* **Task to carry out**:
Only one stretch of the data below should be repeated: the lines from the line containing "8 n).map .final" through the line containing "[] => some .mixc", inclusive, exactly as they are.

********

-- ==== Sys2Proof/Decode.lean ====
section
/-! DEFINITION. Decoding and encoding of the 32-bit command word (30_encoding.md R300-R307). -/

namespace Sys2Proof

/-- The six formats (30_encoding.md R301). -/
inductive Format where
  | N | D | L | BB | TB | R
  deriving DecidableEq, Repr

/-- Why a word is no command (30_encoding.md R306); both carry OP = w[31:24]. -/
inductive DecodeError where
  /-- OP is not in the opcode map (30_encoding.md R305). -/
  | illegalOpcode (op : Byte)
  /-- OP is in the map and a must-be-zero field of its format is not zero (30_encoding.md R304). -/
  | reservedField (op : Byte)
  deriving DecidableEq, Repr

/-- OP, w[31:24] (30_encoding.md R300). -/
def opField (w : Word) : Byte := w.extractLsb' 24 8

/-- A, w[23:16] (30_encoding.md R300). -/
def aField (w : Word) : Byte := w.extractLsb' 16 8

/-- B, w[15:8] (30_encoding.md R300). -/
def bField (w : Word) : Byte := w.extractLsb' 8 8

/-- C, w[7:0] (30_encoding.md R300). -/
def cField (w : Word) : Byte := w.extractLsb' 0 8

/-- D16, w[15:0] (30_encoding.md R300). -/
def d16Field (w : Word) : BitVec 16 := w.extractLsb' 0 16

/-- The opcode of a command (30_encoding.md R303). -/
def opcodeOf : Instr → Byte
  | .nop => 0x00
  | .sreset => 0x01
  | .clrerr => 0x02
  | .init _ => 0x10
  | .absorb => 0x11
  | .final _ => 0x12
  | .gfmul _ _ => 0x20
  | .gftab _ _ => 0x21
  | .sbox _ _ => 0x22
  | .subb => 0x30
  | .shiftr => 0x31
  | .mixc => 0x32
  | .addrcp _ => 0x33
  | .addrcq _ => 0x34
  | .roundp _ => 0x35
  | .roundq _ => 0x36
  | .permp => 0x40
  | .permq => 0x41
  | .xorb => 0x42
  | .tcomp => 0x43
  | .outt => 0x44
  | .trunc => 0x45

/-- The format of a command (30_encoding.md R303). -/
def formatOf : Instr → Format
  | .init _ => .D
  | .final _ => .L
  | .gfmul _ _ | .gftab _ _ => .BB
  | .sbox _ _ => .TB
  | .addrcp _ | .addrcq _ | .roundp _ | .roundq _ => .R
  | .nop | .sreset | .clrerr | .absorb | .subb | .shiftr | .mixc
  | .permp | .permq | .xorb | .tcomp | .outt | .trunc => .N

/-- The mask of fixed bits of a format: the opcode and the must-be-zero fields (30_encoding.md R301). -/
def formatMask : Format → Word
  | .N => 0xFFFFFFFF
  | .D => 0xFFFF0000
  | .L => 0xFFFFFF00
  | .BB => 0xFF0000FF
  | .TB => 0xFF0000FF
  | .R => 0xFF00FFFF

/-- The word whose fields OP, A, B, C are these (30_encoding.md R300). -/
def packWord (op a b c : Byte) : Word := op ++ a ++ b ++ c

/-- The opcode map applied to w: the command OP selects, with its operands taken from w by the format
(30_encoding.md R301, R302, R303); none for the 234 opcodes of R305. -/
def commandAt (w : Word) : Option Instr :=
  match (opField w).toNat with
  | 0x00 => some .nop
  | 0x01 => some .sreset
  | 0x02 => some .clrerr
  | 0x10 => some (.init (d16Field w))
  | 0x11 => some .absorb
  | 0x12 => some (.final (cField w))
  | 0x20 => some (.gfmul (aField w) (bField w))
  | 0x21 => some (.gftab (aField w) (bField w))
  | 0x22 => some (.sbox (aField w) (bField w))
  | 0x30 => some .subb
  | 0x31 => some .shiftr
  | 0x32 => some .mixc
  | 0x33 => some (.addrcp (aField w))
  | 0x34 => some (.addrcq (aField w))
  | 0x35 => some (.roundp (aField w))
  | 0x36 => some (.roundq (aField w))
  | 0x40 => some .permp
  | 0x41 => some .permq
  | 0x42 => some .xorb
  | 0x43 => some .tcomp
  | 0x44 => some .outt
  | 0x45 => some .trunc
  | _ => none

/-- The decoder, total on every 32-bit word (30_encoding.md R306). -/
def decode (w : Word) : Except DecodeError Instr :=
  match commandAt w with
  | none => .error (.illegalOpcode (opField w))
  | some i =>
    if w &&& formatMask (formatOf i) = packWord (opField w) 0 0 0 then .ok i
    else .error (.reservedField (opField w))

/-- The word of a command (30_encoding.md R301, R303, R307). -/
def encode : Instr → Word
  | .init d => packWord (opcodeOf (.init d)) 0 (d.extractLsb' 8 8) (d.extractLsb' 0 8)
  | .final n => packWord (opcodeOf (.final n)) 0 0 n
  | .gfmul x y => packWord (opcodeOf (.gfmul x y)) x y 0
  | .gftab x y => packWord (opcodeOf (.gftab x y)) x y 0
  | .sbox t x => packWord (opcodeOf (.sbox t x)) t x 0
  | .addrcp r => packWord (opcodeOf (.addrcp r)) r 0 0
  | .addrcq r => packWord (opcodeOf (.addrcq r)) r 0 0
  | .roundp r => packWord (opcodeOf (.roundp r)) r 0 0
  | .roundq r => packWord (opcodeOf (.roundq r)) r 0 0
  | .nop => packWord (opcodeOf .nop) 0 0 0
  | .sreset => packWord (opcodeOf .sreset) 0 0 0
  | .clrerr => packWord (opcodeOf .clrerr) 0 0 0
  | .absorb => packWord (opcodeOf .absorb) 0 0 0
  | .subb => packWord (opcodeOf .subb) 0 0 0
  | .shiftr => packWord (opcodeOf .shiftr) 0 0 0
  | .mixc => packWord (opcodeOf .mixc) 0 0 0
  | .permp => packWord (opcodeOf .permp) 0 0 0
  | .permq => packWord (opcodeOf .permq) 0 0 0
  | .xorb => packWord (opcodeOf .xorb) 0 0 0
  | .tcomp => packWord (opcodeOf .tcomp) 0 0 0
  | .outt => packWord (opcodeOf .outt) 0 0 0
  | .trunc => packWord (opcodeOf .trunc) 0 0 0

/-- What the decoder reads from an instruction whose bits are w, bit 0 the least significant (the host's numbering).
Every command is one 32-bit word (30_encoding.md R300), so bits above nbits are 0. -/
def decodeTableWord (nbits w : Nat) : Option Instr :=
  (decode (BitVec.ofNat 32 (w % 2 ^ nbits))).toOption

/-- An assembler operand that must fit a field of k bits: none is an assembly error (30_encoding.md R307). -/
def asmOperand (k n : Nat) : Option (BitVec k) :=
  if n < 2 ^ k then some (BitVec.ofNat k n) else none

/-- The assembler: a mnemonic and its operands in the order of R301 (30_encoding.md R307). An operand that fits its
field and fails its range check assembles. -/
def assemble : String → List Nat → Option Instr
  | "NOP", [] => some .nop
  | "SRESET", [] => some .sreset
  | "CLRERR", [] => some .clrerr
  | "INIT", [d] => (asmOperand 16 d).map .init
  | "ABSORB", [] => some .absorb
  | "FINAL", [n] => (asmOperand 8 n).map .final
  | "GFMUL", [x, y] => (asmOperand 8 x).bind fun x => (asmOperand 8 y).map fun y => .gfmul x y
  | "GFTAB", [x, y] => (asmOperand 8 x).bind fun x => (asmOperand 8 y).map fun y => .gftab x y
  | "SBOX", [t, x] => (asmOperand 8 t).bind fun t => (asmOperand 8 x).map fun x => .sbox t x
  | "SUBB", [] => some .subb
  | "SHIFTR", [] => some .shiftr
  | "MIXC", [] => some .mixc
  | "ADDRCP", [r] => (asmOperand 8 r).map .addrcp
  | "ADDRCQ", [r] => (asmOperand 8 r).map .addrcq
  | "ROUNDP", [r] => (asmOperand 8 r).map .roundp
  | "ROUNDQ", [r] => (asmOperand 8 r).map .roundq
  | "PERMP", [] => some .permp
  | "PERMQ", [] => some .permq
  | "XORB", [] => some .xorb
  | "TCOMP", [] => some .tcomp
  | "OUTT", [] => some .outt
  | "TRUNC", [] => some .trunc
  | _, _ => none

end Sys2Proof
end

********

* **Response area**:
  | "FINAL", [n] => (asmOperand 8 n).map .final
  | "GFMUL", [x, y] => (asmOperand 8 x).bind fun x => (asmOperand 8 y).map fun y => .gfmul x y
  | "GFTAB", [x, y] => (asmOperand 8 x).bind fun x => (asmOperand 8 y).map fun y => .gftab x y
  | "SBOX", [t, x] => (asmOperand 8 t).bind fun t => (asmOperand 8 x).map fun x => .sbox t x
  | "SUBB", [] => some .subb
  | "SHIFTR", [] => some .shiftr
  | "MIXC", [] => some .mixc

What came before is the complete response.